Bazı Alman basın organlarının PKK sorununu nasıl partizanca yansıttıklarına bir örnek olarak Frankfurter Rundschau gazetesinde yer alan Dışişleri Bakanı Kinkel ile yapılan röportaj gösterilebilinir. Frankfurter Rundschau’un muhabiri soruyor; ‘‘Herr Kinkel, Kürt halkına karşı Alman silahlarını kullanan Türk hükümetine silah sevkiyatının durması için daha ne olması gerektiğine inanıyorsunuz?’[42] Bu röportajda gazeteci Türkiye’nin teröristlere karşı bir harekâtından bahsetmiyor, bilakis sürekli olarak ‘’Kürt halkına karşı bir harekat’’dan bahsediyor ve bu çizgi tüm röportaj boyunca devam ediyor. Röportaj boyunca PKK’nın terörist hareketlerinden hiç bahsedilmiyor. Sürekli ‘’gerilladan’‘ ve ‘’boğazdaki işkenceci devlet’’ten bahsediliyor.[43] Basındaki böylesine bir bilgi ile Alman okuyucu nasıl gerçek bilgilere ulaşacaktır ki?

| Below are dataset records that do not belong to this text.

/-- The control class (R86, R90, R106, R261). -/
def parseCtl (f : Fields) : Dec Instr :=
  match f.op.toNat with
  | 0x50 => .ok (.br f.hdr)
  | 0x51 => do .ok (.brx f.hdr (← Dec.src f.a))
  | 0x52 => .ok (.call f.hdr)
  | 0x53 => do .ok (.callx f.hdr (← Dec.src f.a))
  | 0x54 => .ok (.ret f.hdr)
  | 0x55 => do .ok (.spawn f.hdr (f.md.extractLsb' 0 5) (← Dec.src f.a) (← Dec.src f.b) (← Dec.src f.c))
  | 0x56 => .ok (.tail f.hdr)
  | 0x57 => do .ok (.exit f.hdr (← Dec.enum Scope.all (f.md.extractLsb' 2 3)) (f.md.extractLsb' 5 3)
        (← Dec.src f.a))
  | 0x58 => .ok (.trap f.hdr)
  | 0x59 => do .ok (.sys f.hdr (← Dec.dst f.d))
  | 0x5A => .ok (.nop f.hdr)
  | 0x5B => .ok (.yield f.hdr)
  | 0x5C => .ok (.brk f.hdr)
  | 0x5D => do .ok (.cstk f.hdr (← Dec.src f.a) (← Dec.src f.b))
  | 0x5E => do .ok (.rdsr f.hdr (← Dec.dst f.d))
  | 0x5F => do .ok (.wrsr f.hdr (← Dec.src f.a))
  | 0x67 => do .ok (.sleep f.hdr (← Dec.src f.a))
  | 0x60 => do .ok (.eret f.hdr (← Dec.src f.a))
  | 0x61 => do .ok (.resm f.hdr (← Dec.src f.a) (← Dec.src f.b) (← Dec.opt (f.md.getLsbD 0) (Dec.src f.c))
        (← Dec.opt (f.md.getLsbD 1) (Dec.src f.d)))
  | 0x62 => do .ok (.kill f.hdr (← Dec.src f.a) (← Dec.src f.b))
  | 0x63 =>
    match (f.md.extractLsb' 0 1).toNat with
    | 0 => do .ok (.sstepThr f.hdr (← Dec.src f.a) (← Dec.src f.b))
    | _ => do .ok (.sstepGrp f.hdr (← Dec.src f.a) (← Dec.src f.b))
  | 0x64 => do .ok (.dump f.hdr (← Dec.mmod f.md) ((perOf f.md).setWidth 4) (← Dec.src f.a) (← Dec.src f.b))
  | 0x65 =>
    match (f.md.extractLsb' 0 2).toNat with
    | 0 => do .ok (.haltHold f.hdr (← Dec.dst f.d))
    | 1 => do .ok (.haltRel f.hdr (← Dec.dst f.d))
    | 2 => do .ok (.haltQ f.hdr (← Dec.dst f.d))
    | _ => .error .modifier
  | 0x66 =>
    match (f.md.extractLsb' 0 2).toNat with
    | 0 => do .ok (.traceOn f.hdr (← Dec.src f.a))
    | 1 => do .ok (.traceOff f.hdr (← Dec.src f.a))
    | 2 => do .ok (.traceMark f.hdr (← Dec.src f.a))
    | _ => .error .modifier
  | _ => .error .opcode

/-- The memory class (R143 to R153, R232, R382). -/
def parseMem (f : Fields) : Dec Instr :=
  match f.op.toNat with
  | 0x70 => do .ok (.ld f.hdr (← Dec.mmod f.md) (← Dec.ty f.ty) (← Dec.dst f.d) (← Dec.src f.a))
  | 0x71 => do .ok (.ldu f.hdr (← Dec.mmod f.md) (← Dec.ty f.ty) (← Dec.dst f.d) (← Dec.src f.a))
  | 0x72 => do .ok (.ld4 f.hdr (← Dec.mmod f.md) (← Dec.dst f.d) (← Dec.src f.a))
  | 0x73 => do .ok (.st f.hdr (← Dec.mmod f.md) (← Dec.ty f.ty) (← Dec.src f.a) (← Dec.src f.b))
  | 0x74 => do .ok (.st4 f.hdr (← Dec.mmod f.md) (← Dec.src f.a) (← Dec.src f.b))
  | 0x75 => do .ok (.atom f.hdr (← Dec.mmod f.md) (← Dec.enum AOp.all (perOf f.md)) (← Dec.ty f.ty)
        (← Dec.dst f.d) (← Dec.src f.a) (← Dec.src f.b))
  | 0x76 => do .ok (.atomg f.hdr (← Dec.mmod f.md) (← Dec.enum AOp.all (perOf f.md)) (← Dec.ty f.ty)
        (← Dec.src f.a) (← Dec.src f.b))
  | 0x77 => do .ok (.cas f.hdr (← Dec.mmod f.md) (← Dec.ty f.ty) (← Dec.dst f.d) (← Dec.src f.a)
        (← Dec.src f.b) (← Dec.src f.c))
  | 0x78 => do .ok (.prf f.hdr (f.md.extractLsb' 5 3) (← Dec.src f.a))
  | 0x79 => do .ok (.fence f.hdr (← Dec.enum MOrd.all (f.md.extractLsb' 0 2)) (← Dec.enum Scope.all
        (f.md.extractLsb' 2 3)))
  | 0x7A => .ok (.wait f.hdr)
  | 0x7B => do .ok (.inv f.hdr (← Dec.src f.a) (← Dec.src f.b))
  | 0x7C => do .ok (.flush f.hdr (← Dec.src f.a) (← Dec.src f.b))
  | 0x7D => do .ok (.stz f.hdr (← Dec.mmod f.md) (← Dec.src f.a))
  | 0x7E => do .ok (.rld f.hdr (← Dec.mmod f.md) (← Dec.ty f.ty) (← Dec.dst f.d) (← Dec.src f.a)
        (← Dec.src f.c))
  | 0x7F => do .ok (.rst f.hdr (← Dec.mmod f.md) (← Dec.ty f.ty) (← Dec.src f.a) (← Dec.src f.b)
        (← Dec.src f.c))
  | 0x80 => do .ok (.ratom f.hdr (← Dec.mmod f.md) (← Dec.enum AOp.all (perOf f.md)) (← Dec.ty f.ty)
        (← Dec.dst f.d) (← Dec.src f.a) (← Dec.src f.b) (← Dec.src f.c))
  | 0x81 => do .ok (.rcas f.hdr (← Dec.mmod f.md) (← Dec.ty f.ty) (← Dec.dst f.d) (← Dec.src f.a)
        (← Dec.src f.b) (← Dec.src f.c))
  | 0x82 => do .ok (.ldm f.hdr (← Dec.mmod f.md) ((perOf f.md).setWidth 4) (← Dec.dst f.d) (← Dec.src f.a))
  | 0x83 => do .ok (.stm f.hdr (← Dec.mmod f.md) ((perOf f.md).setWidth 4) (← Dec.src f.a) (← Dec.src f.b))
  | 0x84 => do .ok (.ldcv f.hdr (← Dec.mmod f.md) ((perOf f.md).setWidth 4) (← Dec.src f.a))
  | 0x85 => do .ok (.stcv f.hdr (← Dec.mmod f.md) ((perOf f.md).setWidth 4) (← Dec.src f.a))
  | 0x86 => do .ok (.atomf f.hdr (← Dec.mmod f.md) (← Dec.enum FOp.all (perOf f.md)) (← Dec.ty f.ty)
        (← Dec.dst f.d) (← Dec.src f.a) (← Dec.src f.b))
  | 0x87 => do .ok (.ratomf f.hdr (← Dec.mmod f.md) (← Dec.enum FOp.all (perOf f.md)) (← Dec.ty f.ty)
        (← Dec.dst f.d) (← Dec.src f.a) (← Dec.src f.b) (← Dec.src f.c))
  | _ => .error .opcode
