-- ==== Sys2Proof/Config.lean ====
section
/-!
DEFINITION. What an implementation fixes and the free values: constants with no body, so no proof can use a value of them.
-/
namespace Sys2Proof.Config

/-- Which of several enabled events, or which of several allowed outcomes, comes next: the argument is the step counter and
a number that tells the choices of one step apart (log 3). -/
opaque choose : Nat → Nat → Nat

/-- An unspecified value (R9): step counter, place. -/
opaque freeWord : Nat → Nat → Word

/-- The result of a function instruction where R131 gives only a bound: function number, grade, f32 input (R132). -/
opaque fnResult : Nat → Bool → Word → Word

/-- The L2 set of a slice that a line address maps to, modulo the 2,048 sets of R296, which gives no mapping (log 16). -/
opaque l2Set : Nat → Nat

/-- How many lines a core's constant cache holds: R138 has it replaced by priority and no rule gives its size (log 55). -/
opaque constLines : Nat

/-- The physical frame at which a world's doorbell page stands on IO0: R352 names the frame and gives no address (log 20). -/
opaque doorbellFrame : Nat → Nat

/-- The 64-bit CRC of a result signature (R324): the polynomial is not given (log 17). -/
opaque crc64 : List Word → DWord

/-- A signature by Heartwood's attestation key, or any other cryptographic function of it, of a message (R347, log 18). -/
opaque sealWord : Nat → List Nat → Nat

/-- How many monitors a slice holds: R176 has its oldest wake when its monitor table is full and no rule gives its size (log 58). -/
opaque monitorSlots : Nat

/-- The predictive-failure threshold of an array class, which Heartwood sets (R326, log 71). -/
opaque errThreshold : Nat → Nat

/-- Words of the SHA3-256 of an image (R347, log 18). -/
opaque sha3 : List (BitVec 8) → Nat → Word

/-- The words by which the debug port names the device: R350 gives the access and no layout (log 43). -/
opaque identity : Nat → Word

/-- How many lines of 128 bytes a handler image takes: R347 has it measured and gives no length (log 72). -/
opaque imageLines : Nat

end Sys2Proof.Config
end

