-- ==== Sys2Proof/Machine/Arith.lean ====
section
/-!
DEFINITION. Integers, bit fields and trits as the types read and write them (R51 to R53, R66 to R71, R94 to R105): exact
mathematics on Int and Nat, one narrowing at the end.
-/
namespace Sys2Proof.Machine

/-- Least and greatest value of an integer type (R53). -/
def tyMin (t : Ty) : Int := if t.signed then -(2 ^ (t.bits - 1) : Nat) else 0
def tyMax (t : Ty) : Int := if t.signed then (2 ^ (t.bits - 1) : Nat) - 1 else (2 ^ t.bits : Nat) - 1

/-- The integer a register or pair holds, read in a type (R51). -/
def rdInt (t : Ty) (v : DWord) : Int :=
  if t.signed then (v.setWidth t.bits).toInt else (v.setWidth t.bits).toNat

/-- A value modulo 2^n as a register, or a pair, holds it: sign-extended for s types, else zero-extended (R51, R53). -/
def wrInt (t : Ty) (x : Int) : DWord :=
  if t.signed then ((BitVec.ofInt t.bits x).signExtend (max t.bits 32)).setWidth 64
  else (BitVec.ofInt t.bits x).setWidth 64

/-- Clamping to a range; the flag says that it clamped (R53, R62). -/
def clamp (lo hi x : Int) : Int × Bool := if x < lo then (lo, true) else if hi < x then (hi, true) else (x, false)

/-- The end of R94: clamp under `.sat`, with SAT where it clamped, else wrap. -/
def intOut (t : Ty) (sat : Bool) (x : Int) : DWord × Bool :=
  if sat then (wrInt t (clamp (tyMin t) (tyMax t) x).1, (clamp (tyMin t) (tyMax t) x).2) else (wrInt t x, false)

/-- Quotient and remainder of R96; the quotient of the least value by -1 is left to wrap or clamp. -/
def divI (t : Ty) (a b : Int) : Int := if b = 0 then (if t.signed then -1 else tyMax t) else a.tdiv b
def remI (a b : Int) : Int := if b = 0 then a else a.tmod b

/-- Logic on the low n bits, shifts and counts (R97). -/
def shlV (t : Ty) (a b : Nat) : Nat := if b < t.bits then a <<< b else 0
def shrV (t : Ty) (a b : Nat) : Nat := if b < t.bits then a >>> b else 0
def sraV (t : Ty) (a : Int) (b : Nat) : Int := a >>> (min b t.bits)
def rotlV (t : Ty) (a b : Nat) : Nat := (a <<< (b % t.bits)) ||| (a >>> (t.bits - b % t.bits))
def fshlV (t : Ty) (a b c : Nat) : Nat :=
  if c % t.bits = 0 then a else (a <<< (c % t.bits)) % 2 ^ t.bits ||| (b >>> (t.bits - c % t.bits))
def popcV (n a : Nat) : Nat := (List.range n).countP a.testBit
def clzV (n a : Nat) : Nat := if a = 0 then n else n - 1 - a.log2
def ctzV (n a : Nat) : Nat := ((List.range n).find? a.testBit).getD n
def brevV (n a : Nat) : Nat := (List.range n).foldl (fun r i => if a.testBit i then r + 2 ^ (n - 1 - i) else r) 0

/-- The field of a descriptor (R98). -/
def fieldPos (desc : Word) : Nat := (desc.extractLsb' 0 8).toNat
def fieldLen (desc : Word) : Nat :=
  if (desc.extractLsb' 8 8).toNat = 0 ∨ fieldPos desc ≥ 32 then 0
  else min (desc.extractLsb' 8 8).toNat (32 - fieldPos desc)
def bfxV (signed : Bool) (a desc : Word) : Word :=
  let v := (a.toNat >>> fieldPos desc) % 2 ^ fieldLen desc
  if signed && fieldLen desc > 0 && v.testBit (fieldLen desc - 1) then BitVec.ofInt 32 (v - (2 ^ fieldLen desc : Nat))
  else BitVec.ofNat 32 v
def bfiV (a b desc : Word) : Word :=
  let m := BitVec.ofNat 32 ((2 ^ fieldLen desc - 1) <<< fieldPos desc)
  (b &&& ~~~m) ||| ((a <<< fieldPos desc) &&& m)

/-- Byte i of a value, lowest first (R5). -/
def byteAt (v : BitVec n) (i : Nat) : Byte := v.extractLsb' (8 * i) 8
def halfAt (v : BitVec n) (i : Nat) : BitVec 16 := v.extractLsb' (16 * i) 16
/-- A word of four bytes, lowest first. -/
def ofBytes4 (b0 b1 b2 b3 : Byte) : Word := b3 ++ b2 ++ b1 ++ b0

/-- `perm` (R99). -/
def permByte (a b c : Word) (i : Nat) : Byte :=
  let s := c.extractLsb' (4 * i) 4
  let v := byteAt (b ++ a : DWord) (s.extractLsb' 0 3).toNat
  if s.getLsbD 3 then (if v.getLsbD 7 then 0xFF else 0) else v
def permV (a b c : Word) : Word := ofBytes4 (permByte a b c 0) (permByte a b c 1) (permByte a b c 2) (permByte a b c 3)

/-- A byte read as signed or unsigned. -/
def byteInt (signed : Bool) (v : Byte) : Int := if signed then v.toInt else v.toNat
def sumI (l : List Int) : Int := l.foldl (· + ·) 0
/-- The sums of R104. -/
def idp4V (signed : Bool) (a b : Word) : Int :=
  sumI ((List.range 4).map fun i => byteInt signed (byteAt a i) * byteInt signed (byteAt b i))
def isadV (signed : Bool) (a b : Word) : Int :=
  sumI ((List.range 4).map fun i => ((byteInt signed (byteAt a i) - byteInt signed (byteAt b i)).natAbs : Int))

/-- `pack` and `unpk` (R105). -/
def packV (t : Ty) (a b : Word) : Word × Bool :=
  let c := fun (x : Int) => clamp (tyMin t) (tyMax t) x
  if t.bits = 16 then
    (((BitVec.ofInt 16 (c b.toInt).1) ++ (BitVec.ofInt 16 (c a.toInt).1) : Word), (c a.toInt).2 || (c b.toInt).2)
  else
    let e := fun (v : Word) (i : Nat) => c (halfAt v i).toInt
    (ofBytes4 (BitVec.ofInt 8 (e a 0).1) (BitVec.ofInt 8 (e a 1).1) (BitVec.ofInt 8 (e b 0).1) (BitVec.ofInt 8 (e b 1).1),
     (e a 0).2 || (e a 1).2 || (e b 0).2 || (e b 1).2)
def unpkV (t : Ty) (a b : Word) : Int :=
  if t.bits = 16 then
    if t.signed then (halfAt a (b.toNat % 2)).toInt else (halfAt a (b.toNat % 2)).toNat
  else byteInt t.signed (byteAt a (b.toNat % 4))

def icmpV (c : ICond) (a b : Int) : Bool :=
  match c with
  | .eq => a == b | .ne => a != b | .lt => a < b | .le => a ≤ b | .gt => a > b | .ge => a ≥ b

/-! ### Trits (R66 to R71) -/

/-- The five trits of a byte, digit 0 first; an invalid code gives five zeros and says so (R66, R67). -/
def trits5 (c : Byte) : List Int × Bool :=
  if c.toNat ≥ 243 then ([0, 0, 0, 0, 0], true)
  else ((List.range 5).map fun i => ((c.toNat / 3 ^ i % 3 : Nat) : Int) - 1, false)
/-- The code of five trits (R66). -/
def tritCode (l : List Int) : Byte :=
  BitVec.ofInt 8 (sumI (l.mapIdx fun i t => (t + 1) * (3 ^ i : Nat)))
/-- The value of a T5 code (R66, R67). -/
def t5Value (c : Byte) : Int × Bool := if c.toNat ≥ 243 then (0, true) else ((c.toNat : Int) - 121, false)
/-- The balanced trits of R70, n of them. -/
def balanced : Nat → Int → List Int
  | 0, _ => []
  | n + 1, v => let m := v % 3
      if m = 2 then -1 :: balanced n ((v + 1) / 3) else m :: balanced n ((v - m) / 3)

/-! ### Key codes (R79, R80) -/

/-- The code by which a key of n bits compares. -/
def keyCode (t : Ty) (zeq : Bool) (b : Word) : Nat :=
  let n := t.bits
  let v := b.toNat % 2 ^ n
  if t.isFloat then
    if zeq && v == 2 ^ (n - 1) then 2 ^ (n - 1)
    else if v < 2 ^ (n - 1) then v + 2 ^ (n - 1) else 2 ^ n - 1 - v
  else if t.signed then (v + 2 ^ (n - 1)) % 2 ^ n
  else v

/-! ### Atomics and reductions on integers (R145, R75 to R77) -/

def aopV (op : AOp) (t : Ty) (old b : DWord) : DWord :=
  let o := rdInt t old
  let x := rdInt t b
  match op with
  | .add => wrInt t (o + x)
  | .min => wrInt t (min o x)
  | .max => wrInt t (max o x)
  | .and => old &&& b
  | .or => old ||| b
  | .xor => old ^^^ b
  | .exch => b
  | .inc => wrInt t (if o ≥ x then 0 else o + 1)
  | .dec => wrInt t (if o = 0 ∨ o > x then x else o - 1)

/-- The identity of a reduction on integers (R76). -/
def ropId (op : ROp) (t : Ty) : Int :=
  match op with
  | .add | .or | .xor => 0
  | .mul => 1
  | .min => tyMax t
  | .max => tyMin t
  | .and => rdInt t (BitVec.allOnes 64)
/-- One node of a reduction on integers (R75, R77). -/
def ropNode (op : ROp) (t : Ty) (sat : Bool) (a b : DWord) : DWord × Bool :=
  let x := rdInt t a
  let y := rdInt t b
  match op with
  | .add => intOut t sat (x + y)
  | .mul => intOut t sat (x * y)
  | .min => (wrInt t (min x y), false)
  | .max => (wrInt t (max x y), false)
  | .and => (a &&& b, false)
  | .or => (a ||| b, false)
  | .xor => (a ^^^ b, false)

end Sys2Proof.Machine
end

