/-- The fabric and the outside links (R374 to R388). -/
structure Fabric where
  devno  : Nat := 1023
  ports  : Map Port := []
  routes : Map Nat := []            -- by partition·1024 + device: the set of ports
  binds  : List Bind := []
  lost   : List (Nat × Nat) := []   -- partition and device
  again  : List (Nat × Nat) := []   -- the lost ones that a route has been set for since, with no port up yet (R386)
  ctrs   : Map Nat := []            -- GCM counters by port, slot and direction: the next to send, the last accepted
  remote : List RemReq := []        -- requests of other devices accepted and not performed
  timers : Map Nat := []            -- loss timers by partition·1024 + device
  deriving DecidableEq, Repr

/-- Heartwood (R346 to R351). -/
structure Heart where
  mbox    : List Mail := []
  spdm    : Map Spdm := []
  owner   : Bool := false           -- owner unlock token
  mfg     : Bool := false           -- manufacturer unlock token
  hostFails : Nat := 0              -- failed accesses of the host (R343)
  reports : List (Nat × Nat) := []  -- silent-data-error reports: the core, and the one that replayed its work (R325)
  deriving DecidableEq, Repr

/-- What left the device (R273, R343, R347, R352, R376, R383). -/
inductive Out
  | flit (port : Nat) (f : Flit)
  | hostReply (fn : Nat) (bytes : List Byte) | hostFail (fn : Nat)
  | msix (fn vector : Nat)
  | abort (world : Nat) (code : BitVec 6)
  | spdm (sess : Nat) (words : List Nat)
  | debug (words : List Word)
  | loss (part dev : Nat)
  | session (dev rec : Nat) (aborted : Bool)   -- to a peer's Heartwood: its record becomes ABORTED, or ENDED (R371, R372)
  deriving DecidableEq, Repr

/-- An event of the machine's own that is due: the rows of the table that data in the state, and nothing outside, brings
about. -/
inductive Due
  | launchRecordRead (path : Nat) | launchBlockPlace (world : Nat) | spawnBlockPlace (core : Nat) | threadPlace (core : Nat)
  | unitRestore (core : Nat) (u : UnitId)
  | stealRequest (core : Nat) | stealAnswer (core : Nat) | stealAck (core : Nat) | stealBackoffExpiry (core : Nat)
  | schedulerCycle (core : Nat) | issueSpanAge (core : Nat) (u : UnitId) | fetchLineFill (core : Nat) (va : DWord)
  | loadComplete (core op : Nat) | storeHeldAtHome (core op : Nat) | flushComplete (core op : Nat)
  | mwaitTimeout (core tid : Nat) | sleepExpiry (core tid : Nat) | rwaitExpiry (core tid : Nat)
  | tokenMoveOnJoin (core tid : Nat)
  | copyComplete (core id : Nat) | copyFail (core id : Nat)
  | arrayEntryStart (core : Nat) | matrixOpComplete (core : Nat) | accInstrComplete (core : Nat)
  | sortCmdStart (core : Nat) | sortCmdComplete (core : Nat)
  | auditReplay (die slot : Nat) (equal : Bool) | auditReplayTimeout (die slot : Nat)
  | faultRecordPost (core : Nat) | rollback (core : Nat) (u : UnitId) | worldAbort (world : Nat) (code : BitVec 6)
  | cxswSave (core : Nat) | cxswRestore (core : Nat)
  | reliabilityWindow (die dom : Nat)
  | signatureRotate (core : Nat) | l1LineExpiry (core world va : Nat) | farLineExpiry (die world va : Nat)
  | l2MissFill (world va : Nat) | tokenPassCommit (world base : Nat)
  | agentEndRights (agent : Word) (world : Nat) (taint : Bool)
  | sessionMatch (r1 r2 : Nat) | gateContributionArrival (rec : Nat) (c : Contrib) | gateTimeout (rec : Nat)
  | remoteRequestArrival (r : RemReq) | deviceLossTimeout (part dev : Nat)
  | coalesceDelayExpiry (world : Nat) | heartwoodWindow | scrubGranule (gr : Nat)
  | captureUnitCycle (part unit : Nat)
  | accessChecks (b : Bundle)       -- an access that has issued goes to its checks (R402)
  deriving DecidableEq, Repr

Bunlardan başka bu konuda Alman bakış açısının bazı tuhaflıkları da bulunuyor. Bunlardan birincisi; Eğer Kürt kökenli bir Türk vatandaşı politik bir suç işlemişse bu kişi ‘’Kürt’’ olarak tanımlanıyor. Eğer suç konusu polisiye ise o zaman bu kişi ‘’Türk’’ olarak isimlendiriliyor. Örneğin Ankara’daki Alman büyükelçisi Hans Joachim Vergau Dortmund’daki PKK gösterisinde meydana gelen kanlı eylemlere sebep olanları ‘’kriminalle Türken’’ olarak tanımlıyor.[44]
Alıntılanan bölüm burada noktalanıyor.